Today's fieldbus systems face demanding requirements. Particularly in the low-level industrial field where data between sensors and actuators is exchanged, very short response times are required for a multitude of subscribers which also demand an ever increasing data rate. As current fieldbus systems operate at their performance limit, new communication architectures are essentially required which employ advanced modulation and coding techniques.

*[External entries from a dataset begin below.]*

-- ==== Sys2Proof/Laws/Checks.lean ====
section
/-!
SUPPORT. Lemmas about the checks of frames and trains (R284, R311): a CRC is a word of 32 bits, and a number stored byte by byte reads
back.
-/
namespace Sys2Proof.Machine

theorem crcBits_lt (n c : Nat) (h : c < 2 ^ 32) : crcBits n c < 2 ^ 32 := by
  induction n generalizing c with
  | zero => exact h
  | succ n ih =>
    unfold crcBits
    have h2 : c / 2 < 2 ^ 32 := by omega
    split
    · exact ih _ (Nat.xor_lt_two_pow h2 (by decide))
    · exact ih _ h2

theorem crc32_lt (bs : List Byte) : crc32 bs < 2 ^ 32 := by
  have h : ∀ (bs : List Byte) (c : Nat), c < 2 ^ 32 → bs.foldl (fun c b => crcBits 8 (Nat.xor c b.toNat)) c < 2 ^ 32 := by
    intro bs
    induction bs with
    | nil => exact fun c h => h
    | cons b bs ih => exact fun c hc => ih _ (crcBits_lt 8 _ (Nat.xor_lt_two_pow hc (by have := b.isLt; omega)))
  exact Nat.xor_lt_two_pow (h bs _ (by decide)) (by decide)

theorem leValue_leBytes (v n : Nat) (h : v < 2 ^ (8 * n)) : leValue ((leBytes v n).map (·.toNat)) = v := by
  induction n generalizing v with
  | zero => simp only [Nat.mul_zero, pow_zero] at h; simp [leBytes, bytesOf, leValue]; omega
  | succ n ih =>
    have h8 : v / 256 < 2 ^ (8 * n) := by
      rw [Nat.mul_succ, pow_add] at h; exact Nat.div_lt_of_lt_mul (by rw [Nat.mul_comm]; exact h)
    have e := ih (v / 256) h8
    simp only [leBytes, bytesOf, List.map_cons, leValue] at e ⊢
    rw [e]; simp; omega
end Sys2Proof.Machine
end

This thesis describes a novel system architecture for an industrial fieldbus based on multicarrier principles which are shown to be very flexible regarding the stringent requirements imposed by factory automation. Besides, we address algorithms which enhance system performance by mitigating impulse noise for example. In addition, we present a rigorous noise analysis of the developed fieldbus in multiple access scenarios and derive optimization strategies which increase the signal-to-noise ratio (SNR) and yield fairness between subscribers. For some applications, an optical transmission, which demands unipolar transmit signals, is beneficial. Thus, we present and thoroughly analyze various transmission techniques for unipolar multicarrier modulation. Although the novel fieldbus is primarily designed for wireline networks only minor changes are required to adapt it for an optical channel. In conclusion, we introduce and analyze electronic circuits performing the electro-optical conversion.